Roger looked at him. ‘You’ve found such a shipwreck?’

‘Not yet. But I think I know where one is.’

Roger sat back. ‘Boy … You’d better tell me the story.’

McQuade gave him as much of the facts as he needed to know.

Roger stared pensively across the bar. ‘Boy … Look, I’m not the best guy to consult on this. You need a maritime law specialist. I’d better write to a firm in Cape Town for an opinion.’

McQuade said: ‘That’s exactly what I don’t want you to do. In case the word gets out. I don’t want any of this written down for clerks to read. I’d have every treasure hunter in the world up here trying to beat me to it – they’re all fucking pirates.’

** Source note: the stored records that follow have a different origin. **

/-- Under the invariant an operation of the block's configuration performed whole finds every byte it reads or writes. -/
theorem regular_exec (hs : StateInv s) (hi : ∀ c, s.cfg = some c → i.inConfig c = true) : Regular (exec i s) := by
  rcases instr_kinds i with ⟨a, ha⟩ | ⟨a, v, hw⟩ | ⟨b, rfl⟩ | hresp | ⟨n, rw, aw, ba, rfl⟩ | rfl | ⟨a, rfl⟩ | ⟨a, d, rfl⟩ | rfl
  · rw [exec_of_selectOperand ha]
    exact regular_onRow hi fun _ _ => regular_next _
  · rw [exec_of_writeOperands hw]
    refine regular_onRow hi fun c hc => ?_
    obtain ⟨t, ht, -⟩ := writeRegister_effect (hs.block hc) a v
    rw [ht]
    exact regular_next t
  · rw [exec_ignore]
    exact regular_onRow hi fun _ _ => regular_next _
  · rw [exec_of_resp hresp]
    refine regular_onRow hi fun c hc => ?_
    obtain ⟨t, ht, -⟩ := respond_effect (hs.block hc)
    rw [ht]
    exact regular_next t
  · exact regular_configure n rw aw ba s
  · exact regular_hostOperation fun _ _ => regular_next _
  · rw [exec_get]
    refine regular_hostOperation fun c hc => ?_
    obtain ⟨bs, hbs, -⟩ := loadRegister_exists (hs.block hc) a
    exact regular_orOutside ⟨_, by rw [hbs, Option.map_some]⟩
  · rw [exec_set]
    exact regular_hostOperation fun c hc => regular_orOutside (storeRegister_exists (hs.block hc) a d)
  · exact regular_hostOperation fun _ _ => regular_next _

/-- The same for an operation started, which either touches no byte yet or is performed at once. -/
theorem regular_startInstr (hs : StateInv s) (hi : ∀ c, s.cfg = some c → i.inConfig c = true) :
    Regular (startInstr i s) := by
  rcases instr_kinds i with ⟨a, ha⟩ | ⟨a, v, hw⟩ | ⟨b, rfl⟩ | hresp | ⟨n, rw, aw, ba, rfl⟩ | rfl | ⟨a, rfl⟩ | ⟨a, d, rfl⟩ | rfl
  · rw [startInstr_of_selectOperand ha]
    exact regular_exec hs hi
  · rw [startInstr_of_writeOperands hw]
    exact regular_onRow hi fun _ _ => regular_next _
  · exact regular_exec hs hi
  · rw [startInstr_of_resp hresp]
    exact regular_onRow hi fun _ _ => regular_next _
  · exact regular_configure n rw aw ba s
  · exact regular_exec hs hi
  · rw [startInstr_get]
    exact regular_hostOperation fun _ _ => regular_next _
  · rw [startInstr_set]
    exact regular_hostOperation fun _ _ => regular_next _
  · exact regular_exec hs hi

theorem regular_present {run : Instr → State → Result} {o : Operation}
    (hrun : ∀ i, (∀ c, s.cfg = some c → i.inConfig c = true) → Regular (run i s)) : Regular (present run o s) := by
  unfold present
  split
  · rename_i i hd
    exact hrun i fun c hc => decode_inConfig (hc ▸ hd)
  · exact ⟨nofun, nofun, nofun⟩
  · exact ⟨nofun, nofun, nofun⟩

/-- Under the invariant the byte that the next event stores exists. -/
theorem storeByte_pick_exists (hs : BlockInv c s) {x : Access} (hx : x.ok c) {j k : Nat} {rest : List Nat}
    (hp : pick x.todo j = some (k, rest)) (f : State → State) : ∃ t, (storeByte c x k s).map f = some t := by
  obtain ⟨t, ht⟩ := storeByte_exists hs hx (pick_some hp).1
  exact ⟨f t, by rw [ht, Option.map_some]⟩

/-- Under the invariant the byte that the next event reads exists. -/
theorem loadByte_pick_exists (hs : BlockInv c s) {x : Access} (hx : x.ok c) {j k : Nat} {rest : List Nat}
    (hp : pick x.todo j = some (k, rest)) (f : List Byte → State) : ∃ t, (loadByte c x k s).map f = some t := by
  obtain ⟨bs, hbs⟩ := loadByte_exists hs hx (pick_some hp).1
  exact ⟨f bs, by rw [hbs, Option.map_some]⟩

theorem regular_busEvent (hs : StateInv s) (j : Nat) : Regular (busEvent j s) := by
  unfold busEvent
  split
  · exact regular_next s
  · rename_i x hx
    refine regular_withBlock fun c hc => ?_
    unfold busWriteEvent
    split
    · rename_i k rest hp
      exact regular_orOutside (storeByte_pick_exists (hs.block hc) ((hs.block hc).bus _ hx) hp _)
    · exact regular_next _
  · rename_i x hx
    refine regular_withBlock fun c hc => ?_
    unfold busRespondEvent
    split
    · rename_i k rest hp
      exact regular_orOutside (loadByte_pick_exists (hs.block hc) ((hs.block hc).bus _ hx) hp _)
    · exact regular_next _

theorem regular_hostEvent (hs : StateInv s) (j : Nat) : Regular (hostEvent j s) := by
  unfold hostEvent
  split
  · exact regular_next s
  · rename_i x hx
    refine regular_withBlock fun c hc => ?_
    unfold hostGetEvent
    split
    · rename_i k rest hp
      exact regular_orOutside (loadByte_pick_exists (hs.block hc) ((hs.block hc).host _ hx) hp _)
    · exact regular_next _
  · rename_i x hx
    refine regular_withBlock fun c hc => ?_
    unfold hostSetEvent
    split
    · rename_i k rest hp
      exact regular_orOutside (storeByte_pick_exists (hs.block hc) ((hs.block hc).host _ hx) hp _)
    · exact regular_next _
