-- ==== Sys2Proof/WellFormed.lean ====
section
/-! DEFINITION. Where a row of the opcode table may stand in a stream: the table's `selected_when`, and a listing whose
only trailing form is its last entry (rules R55, R56, R61). Every field of `Instr` is legal at every value (R34, R58). -/
namespace Sys2Proof

/-- The row is selected when `rem` bytes remain: an instruction when all its bytes are there, a trailing form exactly at
the end of the stream (rule R56). -/
def Instr.selectedWhen (rem : Nat) : Instr → Bool
  | .read _ _ => 2 ≤ rem
  | .write _ _ _ => 3 ≤ rem
  | .trailT1 _ => rem = 1
  | .trailT2 _ _ => rem = 2

/-- A listing of a stream: a trailing form only as the last entry (rules R56, R60). -/
def wellFormedListing : List Instr → Bool
  | [] => true
  | [_] => true
  | i :: is => !i.isTrailing && wellFormedListing is

/-- A program is a listing without trailing forms (rule R61). -/
def isProgram (p : List Instr) : Bool := p.all fun i => !i.isTrailing

end Sys2Proof
end

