-- ==== Sys2Proof/Machine/Operands.lean ====
section
/-! DEFINITION. The only operands are whole bytes, carried bit by bit over the ordered lists of lines (rules R13, R37,
R54); this file holds the bit, byte and list helpers, and the fields of a transaction record (rule R22). -/
namespace Sys2Proof.Machine

/-- The ordered list `ADDR` (rule R13): the first line carries bit 7. -/
def addrBus : List Line := [.addr 7, .addr 6, .addr 5, .addr 4, .addr 3, .addr 2, .addr 1, .addr 0]

/-- The ordered list `DATA` (rule R13). -/
def dataBus : List Line := [.data 7, .data 6, .data 5, .data 4, .data 3, .data 2, .data 1, .data 0]

/-- The bits of a byte, bit 7 first: the levels `SetBus` puts on the lines of its list in order (rule R70). -/
def bitsMsbFirst (v : Byte) : List Level :=
  [v.getLsbD 7, v.getLsbD 6, v.getLsbD 5, v.getLsbD 4, v.getLsbD 3, v.getLsbD 2, v.getLsbD 1, v.getLsbD 0]

/-- `v[n] <- b` (rule R71). -/
def setBit (v : Byte) (n : Nat) (b : Level) : Byte :=
  if b then v ||| (1#8 <<< n) else v &&& ~~~(1#8 <<< n)

/-- The byte whose bit n is the latch of entry n (rule R13). -/
def busByte (ls : Vector LineState 8) : Byte :=
  setBit (setBit (setBit (setBit (setBit (setBit (setBit (setBit 0
    7 ls[7].out) 6 ls[6].out) 5 ls[5].out) 4 ls[4].out) 3 ls[3].out) 2 ls[2].out) 1 ls[1].out) 0 ls[0].out

/-- `direction = Write` (rule R22). -/
def BusTransaction.isWrite : BusTransaction → Bool
  | .read _ => false
  | .write _ _ => true

/-- The `address` field (rule R22). -/
def BusTransaction.address : BusTransaction → Byte
  | .read a => a
  | .write a _ => a

/-- The `data` field, required and meaningful only for a Write (rule R22). -/
def BusTransaction.data : BusTransaction → Option Byte
  | .read _ => none
  | .write _ d => some d

/-- The state of one line (rule R14). -/
def Lines.get (ls : Lines) : Line → LineState
  | .req => ls.req
  | .ack => ls.ack
  | .dir => ls.dir
  | .addr n => ls.addr[n]
  | .data n => ls.data[n]

/-- The lines with one line's state replaced. -/
def Lines.set (ls : Lines) (l : Line) (x : LineState) : Lines :=
  match l with
  | .req => { ls with req := x }
  | .ack => { ls with ack := x }
  | .dir => { ls with dir := x }
  | .addr n => { ls with addr := ls.addr.set n x }
  | .data n => { ls with data := ls.data.set n x }

/-- The level the peer drives on a line in its hands, where the model says one (rule R68; log 3). -/
def PeerDrive.level (p : PeerDrive) : Line → Option Level
  | .ack => p.ack
  | .data n => p.data[n]
  | .req => none
  | .dir => none
  | .addr _ => none

/-- A peer that drives ACK and a whole byte on D7..D0 (rule R41, P3). -/
def PeerDrive.acking (b : Level) (d : Byte) : PeerDrive where
  ack := some b
  data := #v[some (d.getLsbD 0), some (d.getLsbD 1), some (d.getLsbD 2), some (d.getLsbD 3),
             some (d.getLsbD 4), some (d.getLsbD 5), some (d.getLsbD 6), some (d.getLsbD 7)]

end Sys2Proof.Machine
end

The lawyer sighed. ‘Well, then I’ll have to do some research. But, in general principle … In principle, a sunken ship and its contents belong to whoever salvages it if the original owner has abandoned it. That’s if the vessel is sunk in international waters. If it’s sunk in a nation’s territorial waters, that nation’s laws apply. Now, because South Africa administers Namibia, I think you’d have to register a salvage claim with the maritime authorities.’

‘Could they refuse my claim?’

Roger spread his hands. ‘A submarine is a warship. Indeed an enemy warship, because Germany was South Africa’s enemy at the time. And it may come under the peace treaty signed by the Allies and Germany at the end of the war.’

‘Oh boy …’

‘And if they granted your claim, I think the government would demand part of the salvage.’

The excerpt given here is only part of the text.